I'm aware of the generally bad feelings caused by Adaptec in the community but now I have this hardware to play with. My question is: the driver included in 8.3 is 2.1.9-1 and the one in the Adaptec website seems to be 5.2.0 from Aug 2010 for FreeBSD 6.x!! Are things really so much behind? And, has anyone tried the Adaptec driver and is it more stable than the one in 8.3?

Thanks!


----------



## longtick (Dec 27, 2012)

Sorry to reply to my own post but just to add some information, both the disks and the card have more or less current firmware. I can't confirm for the disks but I know it's the same in all. Both the disks and the cards worked perfectly under Windows 2k8 so I think a hardware problem can be ruled out. The firmware on the card is Build 17335, which is the second most current (latest, and final, it seems, is 17342, only a few days newer than 17335). They have been installed in an HP dc7900 workstation running stock FreeBSD 8.3, disks directly attached.
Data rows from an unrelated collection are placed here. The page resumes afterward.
-- ==== Sys2Proof/Machine/Mem.lean ====
section
/-!
DEFINITION. The commands of the memory towers and of the translation units (spec/13_memory_and_translation.md,
spec/14_data_integrity.md).
-/
namespace Sys2Proof.Machine

open Sys2Proof

/-! ### Initialisation, refresh, merge buffers -/

/-- MEMORY_INIT_DONE (R383): every sector holds zeros with valid check bytes. -/
def execMemoryInitDone (s : State) : Out :=
  .next (if s.on .MEM ∧ s.bit Reg.MEM_STATUS 0 then
    let s := { s with mem := [] }
    let s := { s with memory := { s.memory with errs := [], merge := [] } }
    ((s.setBit Reg.MEM_STATUS 0 false).setBit Reg.MEM_STATUS 1 true).raise Reg.MEM_EVENT 0
  else s)

/-- Entries of a merge buffer that have stood for 256 ns. -/
def State.mergeDue (s : State) (v : Nat) : List MergeEnt := (s.mergeOf v).filter (fun e => decide (256 ≤ s.since e.at_))

/-- MERGE_TIMEOUT (R390, R392). -/
def execMergeTimeout (v : Fin 32) (s : State) : Out :=
  .next (if s.on .MEM then (s.mergeDue v).foldl (fun t e => t.retireMerge e) s else s)

/-- REFRESH_RATE_CHANGE (R387): the DRAM temperature of a tower is `degC`. -/
def execRefreshRateChange (tower : Fin 4) (degC : Int) (s : State) : Out :=
  .next (if s.on .MEM then
    let hot := decide (85 < degC)
    let t := s.wr Reg.MEM_TOWER_TEMP (BitVec.ofNat 32 (BitVec.ofInt 8 degC).toNat) tower
    if hot = s.bit Reg.MEM_STATUS (8 + tower) then t else (t.setBit Reg.MEM_STATUS (8 + tower) hot).raise Reg.MEM_EVENT 1
  else s)

/-! ### Patrol, rewrite, injection (R419 to R421, R430) -/

/-- Errors that both reads meet stand in the sector. -/
def State.hardError (s : State) (sector : Nat) (m : BitVec 36) : State :=
  if m = 0 then s
  else s.setErrs (AMap.put s.memory.errs sector { syms := s.badSyms sector ||| m, injected := s.badInjected sector })

/-- PATROL_READ (R419): the next sector is read, with the bad symbols of both reads and the corrections of the inner code
that the die reports (R409). -/
def execPatrolRead (inner : Nat) (first second : BitVec 36) (s : State) : Out :=
  .next (if s.on .MEM ∧ s.bit Reg.MEM_SCRUB_CFG 0 ∧ s.core.cp ≠ .halted then
    let pa := (s.rd64 Reg.MEM_PATROL_PTR_LO Reg.MEM_PATROL_PTR_HI).toNat
    let sector := pa / 64
    let t := (s.settleSector sector).hardError sector (first &&& second)
    let t := (t.bumpBy inner Reg.MEM_ECC_CNT (vaultOf sector) 0).countBytes 1 (vaultOf sector) 64
    let t := (t.readSector sector 2 first second).1
    t.wr64 Reg.MEM_PATROL_PTR_LO Reg.MEM_PATROL_PTR_HI (BitVec.ofNat 64 ((pa + 64) % 2 ^ 35))
  else s)

/-- The sector named in MEM_SCRUB_ADDR. -/
def State.scrubSector (s : State) : Nat := (s.rd64 Reg.MEM_SCRUB_ADDR_LO Reg.MEM_SCRUB_ADDR_HI).toNat % 2 ^ 35 / 64

/-- The record of a rewrite (R572 cause 2). -/
def rowRecord (sector symbol cls : Nat) (inj : Bool) : FaultRec :=
  { status := S_OK, block := 12, cause := 2, unit := vaultOf sector, cls := 0, injected := inj,
    action := if cls = 3 then 9 else 1, address := sector / 128 * 8192, detail := bytesLE 1 symbol ++ bytesLE 1 cls }

/-- The result of a rewrite: class and symbol (R421). -/
def State.scrubResult (s : State) (cls symbol : Nat) : State :=
  s.wr Reg.MEM_SCRUB_RESULT (BitVec.ofNat 32 (cls * 256 + symbol))

/-- A rewrite of a sector (R420, R421): bad symbols of the first and of the third read beside those stored. -/
def State.rewriteSector (s : State) (sector : Nat) (first third : BitVec 36) : State :=
  let s := s.settleSector sector
  let v := vaultOf sector
  let b1 := s.badSyms sector ||| first
  let inj := s.badInjected sector
  if popCount b1 = 0 then (s.bump Reg.MEM_ECC_CNT v 6).scrubResult 1 0x3F
  else if popCount b1 = 1 then
    let s := ((s.corrected sector (lowSymbol b1) 1).sectorStored sector).hardError sector third
    let b3 := s.badSyms sector
    if b3 = 0 then
      (((s.bump Reg.MEM_ECC_CNT v 4).noteTransient v 2).faultRetried (rowRecord sector 0x3F 2 inj)
        (s.retryClass v 2)).scrubResult 2 0x3F
    else
      let s := s.faultRetried (rowRecord sector (lowSymbol b3) 3 inj) 2
      (if inj then s else s.rowRepair (sector / 128)).scrubResult 3 (lowSymbol b3)
  else ((s.hardError sector first).readSector sector 1 first first).1.scrubResult 3 0x3F

/-- REWRITE (R420). -/
def execRewrite (w : Writer) (first third : BitVec 36) (s : State) : Out :=
  .next (s.gate w Reg.MEM_SCRUB_CMD 0 0 0 (fun s => s.rewriteSector s.scrubSector first third))

/-- A write of MEM_INJECT with ARM: the next write to the target sector is corrupted (R430). -/
def State.injectArm (s : State) : State :=
  let lanes := s.f Reg.MEM_INJECT_LANES_CHK 0 4 * 2 ^ 32 + (s.rd Reg.MEM_INJECT_LANES).toNat
  { s with memory := { s.memory with inject := some (s.scrubSector, BitVec.ofNat 36 lanes) } }

/-- INJECT_ARM (R430). -/
def execInjectArm (w : Writer) (s : State) : Out := .next (s.gate w Reg.MEM_INJECT 0 0 0 (fun s => s.injectArm))

/-! ### Translation (R400 to R405) -/

/-- The suspended transfer of engine `e` goes on (R400): the record is written again as classified, and a tile that was not
in commit replays from its first instruction. -/
def State.resumeXfer (s : State) (e : Nat) (x : XltSusp) : State :=
  let r := xltRecord e x.handle x.stream x.tile x.va x.offset x.level x.write (if x.kind = 1 then .load else .migrating)
  let s := (s.faultWrite { r with cls := s.retryClass e 5 } x.seq).noteTransient e 5
  let s := { s with memory := { s.memory with
    susp := AMap.del s.memory.susp e
    resumed := AMap.put s.memory.resumed e (x.va / 2 ^ 16) } }
  let s := s.bump Reg.XLT_CNT 4
  let g := s.engine e
  match g.tile with
  | some t =>
    if t.ended then s.setEngine e { g with tile := some { t with susp := false } }
    else
      let prog := match s.jobOf t.handle with
        | some j => ((j.img.tiles.drop t.tile).headD {}).prog
        | none => []
      ((s.engCnt e 1 1).clientCnt t.handle 7).setEngine e
        { g with tile := some { handle := t.handle, tile := t.tile, slots := t.slots, startAt := t.startAt, todo := prog } }
  | none => s

/-- A write of XLT_RESUME (R401, R402): firmware has made the page valid, or cannot. -/
def State.xltResume (s : State) (e : Nat) (fail : Bool) : State :=
  match AMap.look s.memory.susp e with
  | some x =>
    if fail then
      let r := xltRecord e x.handle x.stream x.tile x.va x.offset x.level x.write .bad
      let s := s.faultWrite r x.seq
      ((s.bump Reg.XLT_CNT 3).raise Reg.XLT_EVENT 1).faultJob x.handle S_XLT_FAULT
    else if x.kind = 1 then
      let page := match s.jobOf x.handle with
        | some j => (j.pages.drop (x.va / 65536)).headD 0
        | none => 0
      (s.mapPage x.handle (x.va / 65536) page 0 true).resumeXfer e x
    else s.bump Reg.XLT_CNT 5
  | none => s.bump Reg.XLT_CNT 5

/-- XLT_RESUME (R402). -/
def execXltResume (w : Writer) (engine : Fin 64) (s : State) : Out :=
  .next (s.gate w Reg.XLT_RESUME 0 0 0 (fun s => s.xltResume engine false))

/-- XLT_RESUME with FAIL (R402). -/
def execXltResumeFail (w : Writer) (engine : Fin 64) (s : State) : Out :=
  .next (s.gate w Reg.XLT_RESUME 0 0 0 (fun s => s.xltResume engine true))

/-- Cached translations of a job over a range of pages are removed from every unit (R405). -/
def State.dropTlb (s : State) (h first n : Nat) : State :=
  { s with memory := { s.memory with tlb := s.memory.tlb.map (fun p => (p.1, p.2.filter (fun q =>
      decide (q.1 ≠ h ∨ q.2 < first ∨ first + n ≤ q.2)))) } }

/-- A write of XLT_INVAL (R405): translations of a range of pages of a handle are dropped; PAGES 0 is treated as 1. -/
def State.xltInval (s : State) (h pages : Nat) : State :=
  let va := (s.rd64 Reg.XLT_INVAL_VA_LO Reg.XLT_INVAL_VA_HI).toNat % 2 ^ 40
  (s.dropTlb h (va / 65536) (max 1 pages)).bump Reg.XLT_CNT 6

/-- A write of XLT_INVAL with ALL (R405). -/
def State.xltInvalAll (s : State) : State := ({ s with memory := { s.memory with tlb := [] } }).bump Reg.XLT_CNT 6

/-- XLT_INVAL (R405). -/
def execXltInval (w : Writer) (handle : Fin 1024) (pages : Fin 65536) (s : State) : Out :=
  .next (s.gate w Reg.XLT_INVAL 0 0 0 (fun s => s.xltInval handle pages))

/-- XLT_INVAL with ALL (R405). -/
def execXltInvalAll (w : Writer) (s : State) : Out := .next (s.gate w Reg.XLT_INVAL 0 0 0 (fun s => s.xltInvalAll))

/-! ### Page migration (R403, R404) -/

/-- Physical address of the entry of a page: level 2 for 2 MiB, level 3 for 64 KiB; none where an upper table is not
valid. -/
def State.entryAddr (s : State) (h va : Nat) (big : Bool) : Option Nat :=
  let lo := s.rd Reg.XLT_ROOT_LO h
  let root := fld (s.rd Reg.XLT_ROOT_HI h) 0 3 * 2 ^ 32 + fld lo 13 19 * 2 ^ 13
  let e1 := natLE (s.peek (root + va / 2 ^ 30 % 1024 * 8) 8)
  let a2 := e1 % 2 ^ 35 / 2 ^ 8 * 2 ^ 8 + va / 2 ^ 21 % 512 * 8
  let e2 := natLE (s.peek a2 8)
  if !lo.getLsbD 0 ∨ e1 % 2 = 0 then none
  else if big then some a2
  else if e2 % 2 = 0 ∨ e2 / 32 % 2 = 1 then none
  else some (e2 % 2 ^ 35 / 2 ^ 8 * 2 ^ 8 + va / 2 ^ 16 % 32 * 8)

/-- Bytes of a page. -/
def pageBytes (big : Bool) : Nat := if big then 2 ^ 21 else 2 ^ 16

/-- An entry written by the migration engine: 8 bytes through the merge buffer, retired at once. -/
def State.putEntry (s : State) (a v : Nat) : State := (s.writePhys 2048 2 a (bytesLE 8 v)).settleSector (a / 64)

/-- The start of a migration (R403 steps 1 and 2). -/
def State.migStart (s : State) (h : Nat) (big : Bool) : State :=
  let va := (s.rd64 Reg.XLT_MIG_VA_LO Reg.XLT_MIG_VA_HI).toNat % 2 ^ 40 / pageBytes big * pageBytes big
  let dst := (s.rd64 Reg.XLT_MIG_DST_LO Reg.XLT_MIG_DST_HI).toNat % 2 ^ 35 / pageBytes big * pageBytes big
  if s.bit Reg.XLT_STATUS 1 then s
  else
    match s.entryAddr h va big with
    | some a =>
      let e := natLE (s.peek a 8)
      let s := (s.putEntry a (e / 16 * 16 + 8)).dropTlb h (va / 65536) (pageBytes big / 65536)
      let s := { s with memory := { s.memory with mig := some (h, va * 2 + big.toNat, dst) } }
      s.setBit Reg.XLT_STATUS 1 true
    | none => s

/-- MIGRATION_START (R403). -/
def execMigrationStart (w : Writer) (handle : Fin 1024) (big : Bool) (s : State) : Out :=
  .next (s.gate w Reg.XLT_MIG_CTRL 0 0 0 (fun s => s.migStart handle big))

/-- A page copied from `src` to `dst`; its sectors are written in full at the destination. -/
def State.copyPage (s : State) (src dst n : Nat) : State :=
  let cells := s.mem.filter (fun c => decide (src ≤ c.1 ∧ c.1 < src + n))
  let s := { s with mem := s.mem.filter (fun c => !decide (dst ≤ c.1 ∧ c.1 < dst + n)) }
  let s := s.forAll cells (fun c s => s.poke (dst + (c.1 - src)) c.2)
  s.setErrs (s.memory.errs.filter (fun e => !decide (dst / 64 ≤ e.1 ∧ e.1 < (dst + n) / 64)))

/-- Physical pages of a job after a migration. -/
def movePages (l : List Nat) (first n dst : Nat) : List Nat :=
  l.zipIdx.map (fun p => if first ≤ p.2 ∧ p.2 < first + n then dst + (p.2 - first) else p.1)

/-- The end of a migration (R403 steps 4 to 7). -/
def State.migDone (s : State) : State :=
  match s.memory.mig with
  | some (h, vb, dst) =>
    let big := decide (vb % 2 = 1)
    let va := vb / 2
    let n := pageBytes big
    match s.entryAddr h va big with
    | some a =>
      let e := natLE (s.peek a 8)
      let src := e % 2 ^ 35 / 2 ^ 8 * 2 ^ 8
      let due := (upTo 32).flatMap (fun v => (s.mergeOf v).filter (fun x => decide (src / 64 ≤ x.sector ∧ x.sector < (src + n) / 64)))
      let s := due.foldl (fun t x => t.retireMerge x) s
      let s := s.copyPage src dst n
      let s := s.putEntry a (e / 2 ^ 48 * 2 ^ 48 + dst + e / 16 % 4 * 16 + 1)
      let s := s.updJob h (fun j => { j with pages := movePages j.pages (va / 65536) (n / 65536) (dst / 65536) })
      let s := { s with memory := { s.memory with mig := none } }
      let s := ((s.setBit Reg.XLT_STATUS 1 false).raise Reg.XLT_EVENT 2).bump Reg.XLT_CNT 7
      s.memory.susp.foldl (fun t p =>
        if p.2.kind = 2 ∧ p.2.handle = h ∧ va ≤ p.2.va ∧ p.2.va < va + n then t.resumeXfer p.1 p.2 else t) s
    | none => s
  | none => s

/-- MIGRATION_DONE (R403). -/
def execMigrationDone (s : State) : Out := .next (if s.on .XLT then s.migDone else s)

end Sys2Proof.Machine
end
So, to summarize, the question remains: has anyone experienced the errors in the above post and did the Adaptec driver fix them?

Thanks


----------



## belon_cfy (Dec 27, 2012)

Same problem occurs on Adaptec 5445 and Areca 1320 too although I have the Areca driver installed.

I'm running FreeBSD 9.X.


----------



## longtick (Dec 27, 2012)

I believe the aac driver in 9.0 has not changed from 8.3. Have you tried the one from Adaptec?


----------



## longtick (Dec 30, 2012)

Ok, I'll make one last attempt, is really no one using these cards (3085, 3405, 5805, etc) in production? I see problem reports from 2011 and that's all, maybe the adaptec driver fixes the issues.

Next time I'll go for gifts with LSI 2008 chipset in them.


----------



## belon_cfy (Dec 31, 2012)

Adaptec has no driver for FreeBSD 9 for those 2000-5000 series cards.


----------